╔══
-- ==== Sys2Proof/Machine/Solver.lean ====
section
/-! DEFINITION. The cell solver, rules R155 to R174 (spec/07_cell_solver.md). The order in which the rules store an
intermediate product of three factors is read in notes/assumptions/12.md. -/

namespace Sys2Proof.Machine

/-! ### Stored quantities, rule R159 -/

/-- What a solve counts: saturations and the first of them (object and iteration), the iteration, the pivot flags and the
replacements. -/
structure SolLog where
  sats : Nat
  first : Option (Nat × Nat)
  iter : Nat
  piv : Nat
  pivs : Nat
  deriving DecidableEq, Repr

/-- The numbers of a solve: the fraction bits of each object, ρ, σ, 1/ρ, ε and δ. -/
structure SolCfg where
  frac : List Nat
  rho : Int
  sigma : Int
  rinv : Int
  eps : Int
  delta : Int
  deriving DecidableEq, Repr

/-- F of an object. -/
def SolCfg.F (c : SolCfg) (obj : Nat) : Nat := c.frac.getD obj 0

/-- The objects, by code. -/
def oH : Nat := 0
def oF : Nat := 1
def oA : Nat := 2
def oC : Nat := 3
def oBG : Nat := 4
def oBC : Nat := 5
def oZ : Nat := 6
def oY : Nat := 7
def oM : Nat := 8
def oL : Nat := 9
def oD : Nat := 10
def oR : Nat := 11
def oW : Nat := 12
def oS : Nat := 13
def oV : Nat := 14
def oG : Nat := 15

/-- A saturation of an object is counted. -/
def SolLog.sat (l : SolLog) (obj : Nat) : SolLog := { l with sats := l.sats + 1, first := some (l.first.getD (obj, l.iter)) }

/-- Count a saturation where `b` holds. -/
def logSat (obj : Nat) (b : Bool) : StateM SolLog Unit := modify (fun l => if b then l.sat obj else l)

/-- The largest fraction count of the terms of a sum. -/
def maxFrac (ts : List (Int × Nat)) : Nat := ts.foldl (fun m t => max m t.2) 0

/-- Terms aligned to fraction count f by exact left shifts; one that loses bits saturates, rule R159. -/
def alignTerms (obj f : Nat) (ts : List (Int × Nat)) : StateM SolLog (List Int) :=
  ts.mapM (fun t => do
    let x := t.1 * 2 ^ (f - t.2)
    let v := satTo 64 x
    logSat obj (decide (v ≠ x))
    return v)

/-- A sum in the 64-bit accumulator: its value and fraction count, rule R159. -/
def accumulate (obj : Nat) (ts : List (Int × Nat)) : StateM SolLog (Int × Nat) := do
  let f := maxFrac ts
  let l ← alignTerms obj f ts
  let a := satTo 64 l.sum
  logSat obj (decide (a ≠ l.sum))
  return (a, f)

/-- Round half up, or shift left exactly, to the target's fraction count. -/
def toFrac (x : Int) (f F : Nat) : Int := if F < f then rnd x (f - F) else x * 2 ^ (F - f)

/-- A stored result of F fraction bits of an object: one sum in the accumulator, stored once, rule R159. -/
def storeAt (obj F : Nat) (ts : List (Int × Nat)) : StateM SolLog Int := do
  let (a, f) ← accumulate obj ts
  let r := toFrac a f F
  let v := satTo 32 r
  logSat obj (decide (v ≠ r))
  return v

/-- A stored result in the object's own format. -/
def SolCfg.store (c : SolCfg) (obj : Nat) (ts : List (Int × Nat)) : StateM SolLog Int := storeAt obj (c.F obj) ts

/-- The reciprocal of d with f fraction bits: the exact quotient, rounded half up once to F_R; the limit where d is 0. -/
def SolCfg.recip (c : SolCfg) (d : Int) (f : Nat) : StateM SolLog Int := do
  let q := if d = 0 then 2 ^ 31 else if 0 < d then ratioRound (2 ^ (f + c.F oR)) d else ratioRound (-(2 ^ (f + c.F oR))) (-d)
  let v := satTo 32 q
  logSat oR (decide (v ≠ q))
  return v
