/-- The pins latch an axis at a boundary: what the sample of the tick starts from. -/
def State.openSample (s : State) (n : Nat) : State :=
  s.setLaxRt n { s.laxRt n with prior := (s.rdI64 (Reg.LAX_EXT n), s.fld (Reg.LAX_STAT n) 1 1, (s.laxRt n).vp) }

/-- v_m of this tick from the source's edges, with LAX_STAT.METHOD, LAX_METHOD_CNT, v_p and LAX_EXT brought up to it. -/
def State.laxSpeed (s : State) (n : Nat) (ext : Int) (x : EdgeRt) : Int × State :=
  let tb := s.rd64 Reg.QTZ_LAST_TICK
  let vp := if s.srcType n = 1 ∨ s.srcType n = 2 then s.vPeriod n x tb else 0
  let mP := s.methodNow n ext
  let m := mP.1
  let changed := mP.2
  let s1 := (s.setLaxRt n { s.laxRt n with vp := vp }).setFld (Reg.LAX_STAT n) 1 1 m
  let s2 := if changed && s.fld (Reg.LAX_STAT n) 1 1 != m then s1.inc (Reg.LAX_METHOD_CNT n) else s1
  (fit64 (if m = 0 then vp else s.vFreq n ext), s2.wrI64 (Reg.LAX_EXT n) ext)

/-! ### The axis entry of the gather buffer, rule R292 -/

/-- A feedback fault of the axis's channel in the tick, bit 5 of the status word. -/
def State.srcFault (s : State) (n : Nat) : Bool :=
  let ch := s.srcCh n
  match s.srcType n with
  | 0 => false
  | 1 => (s.encRt ch).fault || s.linesLow ch
  | 2 => (s.hallRt ch).fault || (hallSector (s.fld (Reg.FBK_HALL_STAT ch) 2 0)).isNone
  | _ => !(s.ssiRt ch).good

/-- The sample is valid, rules R295, R297, R298 and R300; a source whose channel is disabled has none (DESIGN CHOICE,
notes/assumptions/21.md). -/
def State.sampleValid (s : State) (n : Nat) : Bool :=
  let ch := s.srcCh n
  match s.srcType n with
  | 0 => true
  | 1 => s.encEn ch && !s.bit (Reg.LAX_STAT n) 2 && !(s.bit (Reg.LAX_CFG n) 17 && s.bit (Reg.LAX_STAT n) 3)
  | 2 => s.bit (Reg.FBK_HALL ch) 0 && (hallSector (s.fld (Reg.FBK_HALL_STAT ch) 2 0)).isSome
  | _ => s.bit (Reg.FBK_SSI ch) 0 && (s.ssiRt ch).good

/-- Bit 4 of the status word: stop code 0b11 is in force at the step output. -/
def State.laxSto (s : State) (n : Nat) : Bool := s.bit (Reg.LAX_STAT n) 6

/-- A valid sample. -/
def State.laxGood (s : State) (n : Nat) (e : EdgeRt) : State :=
  let r := s.axisRec (128 + n)
  let ext := s.extOf n
  let x := s.laxPos n ext
  let vP := s.laxSpeed n ext e
  let v := vP.1
  let s1 := vP.2
  let idx := (s.laxRt n).index
  let fault := s.srcFault n || decide (x ≠ s.rawPos n ext)
  let st := 16 * b2n (s.laxSto n) + 32 * b2n fault + 64 * b2n idx.isSome
  let s2 := ((((s1.setCellI r 8 x).setCellI (r + 8) 8 v).setCell (r + 16) 4 0).setCell (r + 20) 4 st).setCell (r + 36) 4 0
  let s3 := match idx with
    | some (p, t) => (s2.setCellI (r + 24) 8 p).setCell (r + 32) 4 t
    | none => s2
  ((s3.setCell (r + 40) 4 (1 + 65536 * (s.tick % 65536))).setLaxRt n { s3.laxRt n with miss := 0, okFault := fault }).setBit (Reg.LAX_STAT n) 0 true

/-- An invalid sample: +0 to +36 keep their values of the last valid tick, but for the fault bit, which a fault of this tick sets
(DEDUCED, notes/assumptions/22.md). -/
def State.laxBad (s : State) (n : Nat) : State :=
  let r := s.axisRec (128 + n)
  let m := min 255 ((s.laxRt n).miss + 1)
  let s0P := s.laxSpeed n (s.extOf n) (s.srcEdges n)
  let s0 := s0P.2
  let s1 := s0.copyCell (s.gath (1 - s.parity) + 64 * (128 + n)) r 40
  let s2 := s1.setCell (r + 20) 4 (withBits (s1.cell32 (r + 20)) 5 5 (b2n (s.srcFault n || (s.laxRt n).okFault)))
  let s3 := (s2.setCell (r + 40) 4 (256 * m + 65536 * (s.tick % 65536))).setLaxRt n { s2.laxRt n with miss := m }
  ((s3.setBit (Reg.LAX_STAT n) 0 false).inc (Reg.LAX_MISS_CNT n)).event (Page.LAX n) 3 0

/-- The entry of one local axis. -/
def State.laxGather (s : State) (n : Nat) : State := if s.sampleValid n then s.laxGood n (s.srcEdges n) else s.laxBad n

/-- What the pins latch of a local axis in a tick without a G phase: its count and its speed go on from here. -/
def State.laxLatch (s : State) (n : Nat) : State := (s.laxSpeed n (s.extOf n) (s.srcEdges n)).2

/-- An edge of the tick that has ended comes late: the latched sample, and the entry while its copy is open, take it in, rule R294 (DEDUCED,
notes/assumptions/152.md). -/
def State.resample (s : State) (n : Nat) : State :=
  let e := (s.srcEdges n).atBoundary
  if s.phasesRun && s.bit (Reg.LAX_STAT n) 0 && !s.isSealed .g then s.laxGood n e else (s.laxSpeed n (s.extOf n) e).2

/-- What FOLLOW latches of an incremental channel, rule R129. -/
def State.followOf (s : State) (e : Nat) : FollowLatch :=
  let x := (s.encRt e).edges
  ⟨s.rdI64 (Reg.FBK_ENC_CNT e), (x.newest.map (fun q => q.1)).getD 0, x.gap, x.dir⟩

/-- A local axis's armings are judged by rule R135 against the position that the boundary has latched. -/
def State.judgeLocal (s : State) (n : Nat) : State :=
  let xP := s.measured (128 + n)
  if xP.2.2 then forUpTo (fun c st => st.judgeArmed (128 + n) c xP.1) 4 s else s

/-! ### Incremental inputs, rules R294 to R297 -/

/-- The place of the levels of A and B in the sequence of a leading A: 00, 10, 11, 01. -/
def quadPhase (a b : Bool) : Nat :=
  match a, b with
  | false, false => 0
  | true, false => 1
  | true, true => 2
  | false, true => 3

/-- The count of a change of A and B by MODE, before INV_DIR; none where A and B change together in QUAD, rule R294. -/
def encStep (mode : Nat) (a0 b0 a b : Bool) : Option Int :=
  match mode with
  | 0 =>
    match (quadPhase a b + 4 - quadPhase a0 b0) % 4 with
    | 0 => some 0
    | 1 => some 1
    | 3 => some (-1)
    | _ => none
  | 1 => if !a0 && a then some (if b then 1 else -1) else some 0
  | _ => some ((if !a0 && a then 1 else 0) - (if !b0 && b then 1 else 0))

/-- The readers of a channel and what FOLLOW has latched of it take in an edge of the tick that has ended. -/
def State.lateCount (s : State) (e : Nat) : State :=
  let s1 := { s with prof := { s.prof with follow := s.prof.follow.map (fun f => if f.1 = e then (e, s.followOf e) else f) } }
  forEach (fun n st => st.resample n) (s1.readers 1 e) s1

/-- A channel counts `d` at time `t`. -/
def State.encCount (s : State) (e : Nat) (d : Int) (t : Nat) : State :=
  let c0 := s.rdI64 (Reg.FBK_ENC_CNT e)
  let c := c0 + d
  let x := s.encRt e
  let s1 := (s.wrI64 (Reg.FBK_ENC_CNT e) c).setEncRt e { x with edges := s.noteEdge x.edges t c (sgn d) }
  (forEach (fun n st => st.laxCompare n c0 c t) (s.readers 1 e) s1).when (s.pastEdge t) (fun u => u.lateCount e)

/-- QERR: no count; status, counter and event. -/
def State.qerr (s : State) (e : Nat) : State :=
  (((s.setBit (Reg.FBK_ENC_STAT e) 4 true).inc (Reg.FBK_QERR_CNT e)).setEncRt e { s.encRt e with fault := true }).event
    Page.FBK 0 0

/-- ENCODER_EDGE: the accepted levels of A and B become `a` and `b`, with the stamp of the first sample of the new levels. -/
def State.encoderEdge (s : State) (e : Nat) (a b : Bool) (t : Nat) : State :=
  if !s.timed then s
  else
    let a0 := s.bit (Reg.FBK_ENC_STAT e) 0
    let b0 := s.bit (Reg.FBK_ENC_STAT e) 1
    let s1 := (s.setBit (Reg.FBK_ENC_STAT e) 0 a).setBit (Reg.FBK_ENC_STAT e) 1 b
    if !s.encEn e then s1
    else
      match encStep (s.fld (Reg.FBK_ENC e) 2 1) a0 b0 a b with
      | none => s1.qerr e
      | some 0 => s1
      | some d => s1.encCount e (if s.bit (Reg.FBK_ENC e) 3 then -d else d) t

def execEncoderEdge (e : Fin 16) (a b : Bool) (stamp : Nat) (s : State) : Out := .next (s.encoderEdge e.val a b stamp)

/-- The integer nearestIndex to d / P, halves toward zero. -/
def nearestIndex (d : Int) (P : Nat) : Int := sgn d * ((2 * mag d + P - 1) / (2 * P))

/-- An index fault of a channel and of the axes that read it, rule R297. -/
def State.idxDev (s : State) (e : Nat) : State :=
  let s1 := (((s.setBit (Reg.FBK_ENC_STAT e) 6 true).inc (Reg.FBK_IDX_DEV_CNT e)).setEncRt e
    { s.encRt e with fault := true }).alarm Page.FBK 2 0
  forEach (fun n st => (st.setBit (Reg.LAX_STAT n) 3 true).alarm (Page.LAX n) 1 0) (s.bound 1 e) s1

/-- The check of a latch against the one before it, rule R297; a latch out of tolerance is the condition of IDX_DEV until the next check
(DEDUCED, notes/assumptions/152.md). -/
def State.idxCheck (s : State) (e : Nat) (c : Int) : State :=
  let P := s.fld (Reg.FBK_ENC e + 4) 23 0
  match (s.encRt e).prev with
  | none => s
  | some c0 =>
    if P = 0 then s
    else
      let dev := c - (c0 + nearestIndex (c - c0) P * P)
      let bad := decide ((s.fld (Reg.FBK_ENC e + 4) 31 24 : Int) < mag dev)
      let s1 := (s.wrI (Reg.FBK_IDX_DEVN e) dev).setEncRt e { s.encRt e with devBad := bad }
      if bad then s1.idxDev e else s1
╚══
(Work to be completed):
When a line in the listing above holds the word "SolLog", copy it.

(Completed exercise):
structure SolLog where
def SolLog.sat (l : SolLog) (obj : Nat) : SolLog := { l with sats := l.sats + 1, first := some (l.first.getD (obj, l.iter)) }
def logSat (obj : Nat) (b : Bool) : StateM SolLog Unit := modify (fun l => if b then l.sat obj else l)
def alignTerms (obj f : Nat) (ts : List (Int × Nat)) : StateM SolLog (List Int) :=
def accumulate (obj : Nat) (ts : List (Int × Nat)) : StateM SolLog (Int × Nat) := do
def storeAt (obj F : Nat) (ts : List (Int × Nat)) : StateM SolLog Int := do
def SolCfg.store (c : SolCfg) (obj : Nat) (ts : List (Int × Nat)) : StateM SolLog Int := storeAt obj (c.F obj) ts
def SolCfg.recip (c : SolCfg) (d : Int) (f : Nat) : StateM SolLog Int := do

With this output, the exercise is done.